Beefy Boxes and Bandwidth Generously Provided by pair Networks
Don't ask to ask, just ask
 
PerlMonks  

Huffman coding in pure Perl

by vrk (Chaplain)
on Mar 04, 2007 at 11:35 UTC ( [id://603111]=sourcecode: print w/replies, xml ) Need Help??
Category: Miscellaneous
Author/Contact Info
Description:

This is a straightforward implementation of Huffman coding in pure Perl. The module is not intended to be used in real applications as such; rather, this is an educational module, which can be used to demonstrate how it can be done.

Included in the module documentation are a simple compression and an equally simple decompression program, which demonstrate how the module can be used in compressing text files.

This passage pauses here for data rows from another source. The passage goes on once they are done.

-- ==== Sys2Proof/Machine/Dispatch.lean ====
section
/-! DEFINITION. The dispatch of the twelve commands: one arm per constructor of `Instr`. -/

namespace Sys2Proof.Machine

/-- The rule of rule R74's row run for a command in the state that accepted its word (30_encoding.md rule R78). -/
def exec (i : Instr) (s : State) : Host.Outcome State Fault Refusal :=
  match i with
  | .estimate fmt => Sys2Proof.Machine.execEstimate fmt s
  | .compress force => Sys2Proof.Machine.execCompress force s
  | .decompress => Sys2Proof.Machine.execDecompress s
  | .ftCount => Sys2Proof.Machine.execFtCount s
  | .tbBuild => Sys2Proof.Machine.execTbBuild s
  | .ctGen => Sys2Proof.Machine.execCtGen s
  | .hdrWrite => Sys2Proof.Machine.execHdrWrite s
  | .hdrRead => Sys2Proof.Machine.execHdrRead s
  | .bsWrite width => Sys2Proof.Machine.execBsWrite width s
  | .bsClose => Sys2Proof.Machine.execBsClose s
  | .bsRead width => Sys2Proof.Machine.execBsRead width s
  | .bsRreset => Sys2Proof.Machine.execBsRreset s

end Sys2Proof.Machine
end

UPDATE: use 5.008_000 instead of 5.000_008, of course. Thanks, geekphilosopher!

UPDATE 2: Removed the use line altogether. tye has good arguments why it's harmful.


package Huffman;

=head1 NAME

Huffman - Simple Huffman coding in pure Perl.

=head1 SYNOPSIS

 use Huffman qw(count_frequencies generate_huff huff dehuff);

 # Get the letter frequencies for the data we are interested in.
 $frequencies = count_frequencies(@some_strings);

 # Create a very bad but functional frequency list for English
 # letters and punctuation characters: ASCII characters from
 # 32 (space) to 126 (~), plus a couple of normal control
 # charaters. Seriously, this is likely the worst possible
 # frequency list.
 $frequencies = count_frequencies(
    "\n", "\t", "\r",
    map { chr } 32 .. 126
    );

 # Generate the Huffman code.
 my $code = generate_huff($frequencies);

 # The code can now be used in encoding.
 my $encoded_data = huff('Hello, world!', $code);

 print dehuff($encoded_data, $code), "\n";
 # Prints: Hello, world!
 
 # Comparison:
 print unpack('b*', 'Hello, world!'), "\n";
 print unpack('b*', huff('Hello, world!', $code)), "\n";


=head1 REQUIRES

Perl 5.8, L<List::Util>, L<Exporter>

=cut

use strict;
use warnings;
use List::Util qw(min);

use Exporter;
use vars qw(@ISA @EXPORT @EXPORT_OK %EXPORT_TAGS);
@ISA = qw(Exporter);

=head1 EXPORTS

Nothing by default. Exportable methods:

=over

=item - count_frequencies

=item - generate_huff

=item - huff

=item - dehuff

=back

Use

 use Huffman qw(:all);

to import everything.

=cut

@EXPORT = ();
@EXPORT_OK = qw(
    count_frequencies
    generate_huff
    huff
    dehuff
    );
%EXPORT_TAGS = ('all' => [ @EXPORT_OK ]);


=head1 DESCRIPTION

C<Huffman> implements Huffman coding in pure Perl. This is 
an educational module (at least the author felt educated after
implementing it), and should not really be used in serious
applications. The implementation is based on
L<http://en.wikipedia.org/wiki/Huffman_coding>; in particular,
C<generate_huff> uses the linear time algorithm. (However, it
sorts the weights first, which means it is actually O(n log n).)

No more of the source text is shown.